I read the paper several times. My nerves caused the sentences to mean nothing. I couldn’t understand the references to specific laws by their numbers, having never memorized the Turkish constitution, nor the texts of the legislation pertaining to these matters. In the end, I risked it and signed the paper. He took it from me with a smile, and then, with the terrifying cold blood of a psychopath, said, “It pleases me to tell you you have just signed your deportation paper.” I felt thirsty again, and knew my face must have yellowed. Only when he was sure the shock had sent adrenaline charging through my veins did he reveal, with a mocking laugh, that he was joking. This was evidently how employees at the Turkish immigration office amused themselves: toying with the frayed nerves of refugees who literally feared for their lives.
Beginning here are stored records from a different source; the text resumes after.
/-- A binary format: exponent and mantissa widths, bias, special codes, default quiet NaN. -/
structure FFmt where
  ebits : Nat
  mbits : Nat
  bias  : Nat
  spec  : Special
  qnan  : Nat
deriving DecidableEq, Repr

/-- R112. -/
def FFmt.fp32 : FFmt := ⟨8, 23, 127, .ieee, 0x7FC00000⟩
/-- R112. -/
def FFmt.bf16 : FFmt := ⟨8, 7, 127, .ieee, 0x7FC0⟩
/-- R112. -/
def FFmt.fp16 : FFmt := ⟨5, 10, 15, .ieee, 0x7E00⟩
/-- R112. -/
def FFmt.fp64 : FFmt := ⟨11, 52, 1023, .ieee, 0x7FF8000000000000⟩
/-- R112. The only NaN codes are S.1111.111, so the default quiet NaN with sign 0 is 0x7F. -/
def FFmt.e4m3 : FFmt := ⟨4, 3, 7, .nanOnly, 0x7F⟩
/-- R112. The default quiet NaN sets the leading mantissa bit alone. -/
def FFmt.e5m2 : FFmt := ⟨5, 2, 15, .ieee, 0x7E⟩
/-- R112. -/
def FFmt.e3m2 : FFmt := ⟨3, 2, 3, .none, 0⟩
/-- R112. -/
def FFmt.e2m3 : FFmt := ⟨2, 3, 1, .none, 0⟩
/-- R112. -/
def FFmt.e2m1 : FFmt := ⟨2, 1, 1, .none, 0⟩

/-- The width of a format. -/
def FFmt.width (f : FFmt) : Nat := 1 + f.ebits + f.mbits

/-- The largest finite code of a format, sign clear. -/
def FFmt.maxFin (f : FFmt) : Nat :=
  match f.spec with
  | .ieee => (2 ^ f.ebits - 1) * 2 ^ f.mbits - 1
  | .nanOnly => 2 ^ (f.ebits + f.mbits) - 2
  | .none => 2 ^ (f.ebits + f.mbits) - 1

/-- The sign bit of a format. -/
def FFmt.signBit (f : FFmt) : Nat := 2 ^ (f.ebits + f.mbits)

/-- The exponent of the smallest subnormal. -/
def FFmt.qmin (f : FFmt) : Int := 1 - (f.bias : Int) - (f.mbits : Int)

/-- The value of a floating-point code. -/
inductive FVal where
  | nan
  | inf (neg : Bool)
  | fin (neg : Bool) (m : Nat) (e : Int)
deriving DecidableEq, Repr

/-- The value of a code (R112). -/
def FFmt.dec (f : FFmt) (v : Nat) : FVal :=
  let neg := v.testBit (f.ebits + f.mbits)
  let mag := v % f.signBit
  let ex := mag / 2 ^ f.mbits
  let man := mag % 2 ^ f.mbits
  if mag > f.maxFin then
    if f.spec = .ieee ∧ man = 0 then .inf neg else .nan
  else if ex = 0 then .fin neg man f.qmin
  else .fin neg (2 ^ f.mbits + man) (f.qmin + (ex : Int) - 1)

/-- The rounding modes of R54: nearest even, towards zero, towards −∞, towards +∞. -/
inductive Rnd where
  | ne
  | tz
  | dn
  | up
deriving DecidableEq, Repr

/-- R54: `mod`[1:0]. -/
def Rnd.of (m : Nat) : Rnd :=
  match m % 4 with
  | 0 => .ne
  | 1 => .tz
  | 2 => .dn
  | _ => .up

/-- Rounding of `m / 2^d` to an integer, for a number of the given sign. -/
def roundShift (rm : Rnd) (neg : Bool) (m d : Nat) : Nat :=
  let q := m / 2 ^ d
  let r := m % 2 ^ d
  if r = 0 then q
  else
    let upw : Bool :=
      match rm with
      | .ne => decide (2 ^ d < 2 * r) || (decide (2 * r = 2 ^ d) && decide (q % 2 = 1))
      | .tz => false
      | .dn => neg
      | .up => !neg
    if upw then q + 1 else q

/-- The code an overflow gives: R117, R55 (E4M3 saturates), R462 (no infinity: the largest finite value). -/
def FFmt.overflow (f : FFmt) (rm : Rnd) (neg : Bool) : Nat :=
  let toInf : Bool :=
    match rm with
    | .ne => true
    | .tz => false
    | .dn => neg
    | .up => !neg
  if f.spec = .ieee ∧ toInf then f.maxFin + 1 else f.maxFin

/-- The code of `(−1)^neg × m × 2^e`, rounded once. -/
def FFmt.round (f : FFmt) (rm : Rnd) (neg : Bool) (m : Nat) (e : Int) : Nat :=
  let sb := if neg then f.signBit else 0
  if m = 0 then sb
  else
    let top : Int := e + (Nat.log2 m : Int)
    let q : Int := max (top - (f.mbits : Int)) f.qmin
    let n := if q ≤ e then m * 2 ^ (e - q).toNat else roundShift rm neg m (q - e).toNat
    let code := n + (q - f.qmin).toNat * 2 ^ f.mbits
    sb + (if code > f.maxFin then f.overflow rm neg else code)

/-- The code of a value: infinities saturate where the format has none, a NaN is the default quiet NaN. -/
def FFmt.enc (f : FFmt) (rm : Rnd) : FVal → Nat
  | .nan => f.qnan
  | .inf neg => (if neg then f.signBit else 0) + (if f.spec = .ieee then f.maxFin + 1 else f.maxFin)
  | .fin neg m e => f.round rm neg m e

/-- The signed integer mantissa of a finite number at exponent `q`, at most its own. -/
def signedAt (neg : Bool) (m : Nat) (e q : Int) : Int :=
  let x : Int := ((m * 2 ^ (e - q).toNat : Nat) : Int)
  if neg then -x else x
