-- ==== Sys2Proof/Config.lean ====
section
/-!
DEFINITION. What the spec leaves open: opaque constants without a body, so that no proof can rest on their values.
-/

namespace Sys2Proof

/-- The `n`-th value the spec leaves open in a run: the state's counter `free` says which is next. Log entry 2. -/
opaque Config.freeValue : Nat → BitVec 64

/-- The flits that an operation of so many bytes sends on a region's links (R35). Log entry 11. -/
opaque Config.linkFlits : Nat → Nat

/-- A wide value the spec leaves open (a random number, a signature). Log entry 2. -/
opaque Config.freeBytes : Nat → Nat → List Byte

/-- The digest of the boot ROM, and that of the security and identity fuses by their values (R339). Log entry 38. -/
opaque Config.romDigest : BitVec 512
opaque Config.fuseDigest : Nat → Nat → Bool → BitVec 512

/-- The signature of the identity key over a message (R398), by the unique device secret and a fresh salt. Log
entry 38. -/
opaque Config.sign : BitVec 512 → List Byte → Nat → List Byte

end Sys2Proof
end

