/-- APPEND (R77, R80). -/
def execAppend (c : CellId) (st : Stream) (w : MacroWord) (s : State) : Out :=
  .next (s.controlOp c st 0x09 w (fun x _ => some { x with append := true, left := mfld w 32 4 }))

/-! ### The scratchpad -/

/-- Bytes written to the scratchpad; a write into the operands of an MMA in progress bars its retry (R130). -/
def Cell.scrPut (x : Cell) (a : Nat) (bs : List Byte) : Cell :=
  let hit := !bs.isEmpty && x.sx.prog.any (fun p => p.sw.op == 0x20 && rangesMeet p.rd [(a, a + bs.length - 1)])
  { x with scr := putBytes x.scr a bs, arr := if hit then { x.arr with dirty := true } else x.arr }

/-- The rows of an operand written, each as element codes. -/
def Cell.putRows (x : Cell) (d : Desc) (rows : List (List Nat)) : Cell :=
  (List.range d.rows).foldl (fun x r =>
    x.scrPut (d.addr + r * 16 * d.stride) (packRow (fmtBits d.fmt) d.rowLen (rows.getD r []))) x

/-! ### Tile transfers (R89 to R93) -/

/-- The first translation fault of a list of virtual addresses: reason and address; a peer leaf gives PROTECTION_FAULT
(R359). The translations are held (R237). A macro-op translates all its addresses as it starts, so that where a later one
fails no tile has moved (DESIGN CHOICE, log entry 54). -/
def State.translateAll (s : State) (c : Nat) (n : Need) : List Nat → State × Option (Nat × Nat)
  | [] => (s, none)
  | va :: t =>
    match s.access (regionOf c) (s.cellAsc c) va n with
    | (.ok (.peer _ _), s) => (s, some (hrProtection, va))
    | (.ok _, s) => s.translateAll c n t
    | (.error f, s) => (s, some (f.halt, va))

/-- R89: TAa moved past the tiles. -/
def State.incTa (s : State) (c : Nat) (st : Stream) (w : MacroWord) : State :=
  if mfld w 42 1 = 1 then
    s.modStream c st (fun x => { x with
      ta := mapSet 0 x.ta (mfld w 36 3) ((x.a w + 4096 * tileCnt w) % 2 ^ 57) })
  else s

/-- R209, R212: a tile read put in progress; a verifying one has the dirty bytes of its tiles written back, reads each
tile's entry (E1) and takes the `unchecked_action` in force. -/
def State.readStart (s : State) (c : Nat) (st : Stream) (n : Nat) (sw : StreamWord) (p : Plan) : State :=
  if verifying sw.op sw.w then
    let s := (s.cleanTiles c p.tg).1
    (s.each p.tg (fun s t => (s.chkLook t.2).flits (regionOf c) 8)).inProg c st { started n sw p with
      e1 := p.tg.map (fun t => s.chk t.2), loose := s.flag .CFG_TILE_CHECK_unchecked_action 0 }
  else s.inProg c st (started n sw p)

/-- A tile transfer or gather started: its addresses are translated; it is in progress. -/
def State.startXfer (s : State) (cid : CellId) (st : Stream) (op : Nat) (w : MacroWord) (inc : Bool) : State :=
  s.macroOp planOf cid st op w (fun s c n sw p =>
    match s.translateAll c .read (p.tg.map (·.1)) with
    | (s, some (r, va)) => s.haltStream c st sw.addr r (some va) false
    | (s, none) => (if inc then s.incTa c st w else s).readStart c st n sw p)

/-- TLOAD (R89, R90). -/
def execTload (c : CellId) (st : Stream) (w : MacroWord) (s : State) : Out := .next (s.startXfer c st 0x10 w true)

/-- TGATHER (R92). -/
def execTgather (c : CellId) (st : Stream) (w : MacroWord) (s : State) : Out := .next (s.startXfer c st 0x12 w false)

/-- TVERIFY (R90). -/
def execTverify (c : CellId) (st : Stream) (w : MacroWord) (s : State) : Out := .next (s.startXfer c st 0x13 w true)

/-- The 4,096 bytes of tile `i` in memory order, read from its place (R89, R91). -/
def tileFrom (scr : NMap Byte) (d : Desc) (tr vert : Bool) (i : Nat) : List Byte :=
  let p := tilePlace d tr vert i
  let rows := (List.range p.2.1).map (fun r => bytesAt scr (p.1 + r * 16 * d.stride) p.2.2)
  if tr then
    let e := fmtBits d.fmt / 8
    let cells := rows.map (chunks e (d.rows + 1))
    ((transposed [] cells d.rows).map List.flatten).flatten
  else rows.flatten

/-- The bytes of a tile put into its place (R89). -/
def Cell.putTile (x : Cell) (d : Desc) (tr vert : Bool) (i : Nat) (bs : List Byte) : Cell :=
  let p := tilePlace d tr vert i
  let rows :=
    if tr then (transposed [] ((chunks d.rowLen (d.rows + 1) bs).map (chunks (fmtBits d.fmt / 8) (d.cols + 1))) d.cols).map
      List.flatten
    else chunks d.rowLen (d.rows + 1) bs
  (List.range p.2.1).foldl (fun x r => x.scrPut (p.1 + r * 16 * d.stride) (rows.getD r [])) x
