/-- R193 to R195: what an array finding does: `l1` drops the line in the cell's own cache, or a way of its set; `t` is
the line in the block L2 and in its home shared cache. -/
def State.finding (s : State) (c : Nat) (l1 : Option Nat → State → State) (t : Option Target) (a : Answer) : State :=
  let b := blockOf c
  let found := t.bind (fun t => s.l2Find b t)
  match a with
  | .l1Corrected => s.satFld .CEL_ECC_COUNT_corrected c 1
  | .regfileCorrected => s.satFld .CEL_ECC_COUNT_corrected c 1
  | .l1TagParity => (l1 none s).satFld .CEL_ECC_COUNT_tag_parity c 1
  | .l1TagParityWay w => (l1 (some w.val) s).satFld .CEL_ECC_COUNT_tag_parity c 1
  | .l1Refetched => (l1 none s).satFld .CEL_ECC_COUNT_refetched c 1
  | .l1RefetchFailed => (l1 none s).haltArray c 0 none
  | .l2Corrected => s.satFld .BLK_L2_ECC_corrected b 1
  | .l2TagParityClean => (match found with | some x => s.l2TagBad b x.1 | none => s.satFld .BLK_L2_ECC_tag_parity b 1)
  | .l2TagParityDirty n =>
    (s.satFld .BLK_L2_ECC_tag_parity b 1).l2DirtyLost b (l2Line n) (fun _ => true)
  | .l2TagParityWay w => (match t with | some t => s.l2TagBad b (t.addr / 128 % 1024 * 8 + w.val) | none => s)
  | .l2Refetched =>
    (match found with | some x => s.l2Refetch b x.1 x.2 | none => s).satFld .BLK_L2_ECC_refetched b 1
  | .l2DirtyUncorrectable n w => s.l2DirtyLost b (l2Line n) (fun o => o / 8 == w)
  | .scdCorrected => (match t with | some t => s.scdFinding t a | none => s)
  | .scdTagParity _ => (match t with | some t => s.scdFinding t a | none => s)
  | .scdUncorrectable => (match t with | some t => s.scdFinding t a | none => s)
  | .scratchCorrected => s.satFld .CEL_ECC_COUNT_corrected c 1
  | .scratchUncorrectable addr => s.haltArray c 0 (some addr)
  | .regfileUncorrectable slot => s.haltArray c slot.val none
  | .ok _ => s
  | .targetReset => s
  | .staleEpoch => s

/-! ### Answers -/

/-- R428: the halt reason of a TARGET_RESET from the location of a target. -/
def State.resetReason (s : State) (t : Target) : Nat :=
  match t with
  | .dev d => if (s.loc (d / 65536)).loc < 12 then hrEcc else hrFarTier
  | _ => hrTranslation

/-- The requests of a cell tried again: remote lanes that may now leave, and what ends. -/
def State.retryReqs (s : State) (c : Nat) : State :=
  s.each ((s.cell c).reqs.map (·.id)) (fun s id => (s.sendReqs c id).settle c id)

/-- Requests, barriers and streams of a cell looked at again. -/
def State.cellPoll (s : State) (c : Nat) : State := (s.retryReqs c).streamPoll planOf c

/-- What follows an answer in a cell: the watchdog restarts (R71), requests, barriers and streams are looked at again. -/
def State.cellAnswered (s : State) (c : Nat) : State :=
  (s.modCell c (fun x => { x with progress := s.wdUntil })).cellPoll c

/-- R35: the misses and flits of a request's line that was read uncorrectably. -/
def State.badMiss (s : State) (c : Nat) (q : Req) : State :=
  let s := if q.kind.cls = 0 then s.cellPmc c 0x04 1 else s
  (if q.kind.cls = 3 then s else s.cellPmc c 0x05 1).flits (regionOf c) 0

/-- The result of a read of a line, `bad` where it is uncorrectable: then the lanes that wait for the line fail. -/
def State.reqLineRead (c : Nat) (q : Req) (line : Nat) (x : State × Bool) : State :=
  if x.2 then
    (x.1.badMiss c q).setLanes c q.id ((q.todoHere.filter (fun y => y.tgt.line == line)).map (·.lane)) (.failed hrEcc)
  else x.1

/-- R222: what the memory reports for one of the lines, in the order of lanes, that a request still waits for and that
go to memory; of the others those found uncorrectable before (log entry 53); lanes of a line read uncorrectably fail. -/
def State.memReport (s : State) (c : Nat) (q : Req) (r : ReadOutcome) : State :=
  let todo := q.todoHere.filter (s.goesOut c)
  let lines := (todo.map (·.tgt.line)).eraseDups
  let p := readPlace r
  s.each lines (fun s n =>
    match todo.find? (fun l => l.tgt.line == n) with
    | none => s
    | some l => State.reqLineRead c q n (if lines[p.1]? = some n then s.readTarget l.tgt p.2 q.crcLim else s.takeBad1 l.tgt))

/-- The answer to a request of a cell. -/
def State.replyData (s : State) (c id : Nat) (a : Answer) : State :=
  let l := (s.req c id).bind (fun q => q.todoHere.head?)
  let drop := fun (w : Option Nat) (s : State) =>
    match l, w with
    | some x, some w => s.modCell c (fun y => { y with l1 := { y.l1 with lines := mapErase y.l1.lines (x.va / 128 % 128 * 4 + w) } })
    | some x, none => s.l1Drop c x.va
    | none, _ => s
  match a with
  | .staleEpoch => s
  | .ok r =>
    (match s.req c id with
      | none => s
      | some q =>
        if (s.cell c).reqBlocked q then s
        else ((((s.memReport c q r).performReq c id).sendReqs c id).settle c id).cellAnswered c)
  | .targetReset =>
    (match s.req c id, l with
      | some q, some x =>
        let hit := q.todoHere.filter (fun y => s.resetReason y.tgt == s.resetReason x.tgt)
        ((s.setLanes c id (hit.map (·.lane)) (.failed (s.resetReason x.tgt))).settle c id).cellAnswered c
      | _, _ => s)
  | a => (s.finding c drop (l.map (·.tgt)) a).cellPoll c

/-! ### Instruction and macro-op fetch -/

/-- A line brought into the instruction cache through the block L2 (R190, R198). -/
def State.icFill (s : State) (c va : Nat) (t : Target) : State :=
  if (s.cell c).ic.lines.any (fun e => e.2.addr == va / 128) then s
  else
    match s.l2Ensure c t with
    | .wait s => s
    | .done s =>
      let bs := match s.l2Find (blockOf c) t with | some (_, l) => l.bytes 0 128 | none => []
      s.modCell c (fun x =>
        let set := va / 128 % 64
        let p := x.ic.pick set 4
        { x with ic := ⟨p.2, mapIns x.ic.lines (set * 4 + p.1) ⟨va / 128, lineData bs, [], 0, 0⟩⟩ })

/-- The instruction-cache line of an address invalidated, or a way of its set. -/
def State.icDrop (s : State) (c va : Nat) (way : Option Nat) : State :=
  s.modCell c (fun x => { x with ic := { x.ic with lines :=
    match way with
    | some w => mapErase x.ic.lines (va / 128 % 64 * 4 + w)
    | none => x.ic.lines.filter (fun e => e.2.addr != va / 128) } })

/-- How a fetch of an address ends (R235, R236, R240, R359, R428). -/
inductive FetchAns where
  | ok (s : State)
  | bad (s : State) (reason : Nat)
  | wait (s : State)

/-- A fetch of an address by a cell: translated for execution, answered, and brought into the instruction cache. -/
def State.fetchAt (s : State) (c va : Nat) (a : Answer) : FetchAns :=
  match s.access (regionOf c) (s.cellAsc c) va .exec with
  | (.error (.wait _), s) => .wait s
  | (.error f, s) => .bad s f.halt
  | (.ok t, s) =>
    if t.isPeer then .bad s hrProtection
    else
      let cached := (s.cell c).ic.lines.any (fun e => e.2.addr == va / 128)
      let held := cached || s.l2Fresh c t
      match (if held then none else s.answerOf t) with
      | some f => .bad (s.faultMiss c) f.halt
      | none =>
        match a with
        | .ok r =>
          let x := if held then (s, false) else s.readTarget t r
          if x.2 then .bad (x.1.faultMiss c) hrEcc else .ok (x.1.icFill c va t)
        | .targetReset => .bad s (s.resetReason t)
        | .staleEpoch => .wait s
        | a => .wait (s.finding c (fun w s => s.icDrop c va w) (some t) a)

/-- R51, R52: whether an operation is listed for a format. -/
def opListed (fmt op : Nat) : Bool :=
  match fmt with
  | 0 => decide (op ≤ 0x14) || (decide (0x20 ≤ op) && decide (op ≤ 0x2E)) || (decide (0x38 ≤ op) && decide (op ≤ 0x3C))
      || (decide (0x40 ≤ op) && decide (op ≤ 0x47)) || op == 0x50 || op == 0x58 || op == 0x59
  | 1 => decide (op ≤ 0x14) || (decide (0x20 ≤ op) && decide (op ≤ 0x2D)) || (decide (0x38 ≤ op) && decide (op ≤ 0x3C))
      || (decide (0x60 ≤ op) && decide (op ≤ 0x62))
  | 2 => decide (op ≤ 6) || (decide (0x10 ≤ op) && decide (op ≤ 0x18)) || (decide (0x20 ≤ op) && decide (op ≤ 0x24))
  | 3 => decide (op ≤ 6)
  | 4 => decide (op ≤ 6)
  | 5 => decide (op ≤ 4) || (decide (8 ≤ op) && decide (op ≤ 0x0B)) || (decide (0x10 ≤ op) && decide (op ≤ 0x13))
      || op == 0xF0 || op == 0xF1
  | _ => false

/-- The answer to a group's instruction fetch: a fault halts the cell, and so does a word with no listed operation
(R51). -/
def State.replyFetch (s : State) (c slot : Nat) (w : DWord) (a : Answer) : State :=
  let x := s.cell c
  match s.group c slot with
  | none => s
  | some g0 =>
    if x.state != .running || g0.ended || g0.wait != .none || x.feOut slot then s
    else
      let g := g0.reconv
      match s.fetchAt c g.pc.toNat a with
      | .wait s => s
      | .bad s r =>
        s.haltCell c ⟨r, if r = hrEcc then 3 else 0, slot, g.active, g.pc.toNat, some g.pc.toNat, false, x.nextReq⟩
      | .ok s =>
        if opListed (bits w.toNat 0 3) (bits w.toNat 3 8) then s.cellAnswered c
        else s.haltCell c ⟨hrIllegal, 0, slot, g.active, g.pc.toNat, none, false, x.nextReq⟩

/-- The answer to a stream's macro-op fetch (R76): a fault halts the cell, and so does a word whose operation is not
listed (R80). A stream whose END is in progress with a push held still fetches, with these halts (DESIGN CHOICE, log
entry 43). -/
def State.replyMacro (s : State) (c : Nat) (st : Stream) (op : Nat) (a : Answer) : State :=
  let y := s.stream c st
  if (s.cell c).state != .running || !y.started || y.ended || y.append || y.head.isSome then s
  else
    match s.fetchAt c y.mpc a with
    | .wait s => s
    | .bad s r => s.haltStream c st y.mpc r (some y.mpc) false
    | .ok s =>
      if (macroFields op).isSome then s.cellAnswered c
      else s.haltStream c st y.mpc hrTileBad none false

/-- MEMORY_REPLY (R193 to R195, R222, R428, R463): an answer reaches a cell; in an orderly power-down that of a store,
which is drained (R185). -/
def execMemoryReply (c : CellId) (r : Reply) (s : State) : Out :=
  let c := cellNo c
  let store := match r with
    | .data id _ => (match s.req c id with | some q => q.kind.cls == 1 || q.kind.cls == 2 | none => false)
    | _ => false
  .next (
    if !s.alive && !(s.serves && store) then s
    else
      match r with
      | .data id a => s.replyData c id a
      | .ifetch slot w a => s.replyFetch c slot.val w a
      | .mfetch st op a => s.replyMacro c st op.toNat a)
I stared at him, unable to smile. He seemed uncomfortable at that point, and tried to move things along. He handed me a paper and said to show it to the police if they stopped me again on the street. I asked him if the problem had at last been resolved. He said he was unable to resolve it, and I was still “wanted” on the system until such time as a code could be removed from my name.

I left in a foul mood, and scared too, at the thought that this entire ordeal could be repeated at any moment. I spent another month trying to understand the problem with the lawyers, during which time I was afraid to walk in the streets. Finally, we got to the root of the issue, which turned out to be a matter of utmost triviality: I was due to pay 180 Turkish liras (US$35) to the immigration directorate in connection with a tourist visa I had obtained back in 2016.

 

Swept aside

 

More than a year has now passed since the start of the Turkish campaign against undocumented refugees on its territory. During this time, the shock instilled by this campaign in the souls of Syrians residing in Turkey, and their relatives abroad, has quietly diminished. Despite the continued deportation of Syrians and other refugees from Turkey, and the growing security crackdowns against them, in addition to the increased racism and public rejection of their presence, media coverage of these subjects has faded almost to nil. With the Covid-19 pandemic and other major social, political, and economic crises dominating the global headlines in 2020, “small” problems of this kind have been swept aside, deemed of interest only to those directly affected by them.

I write these lines today more than a year on from this unhappy memory, fearful of forgetting its details in the hustle and bustle of daily life, and as a result of the never-ending influx of news about deportations and “voluntary returns” from Turkey. The latter’s involvement in Syria grows more negative by the day, and further complicates both the national and regional pictures, placing another heavy weight on the backs of the weakest and most vulnerable segments of society: the refugees fleeing their countries, who want nothing more than to preserve their dignity and ensure some kind of future for their children, having already lost everything else they themselves once had in life.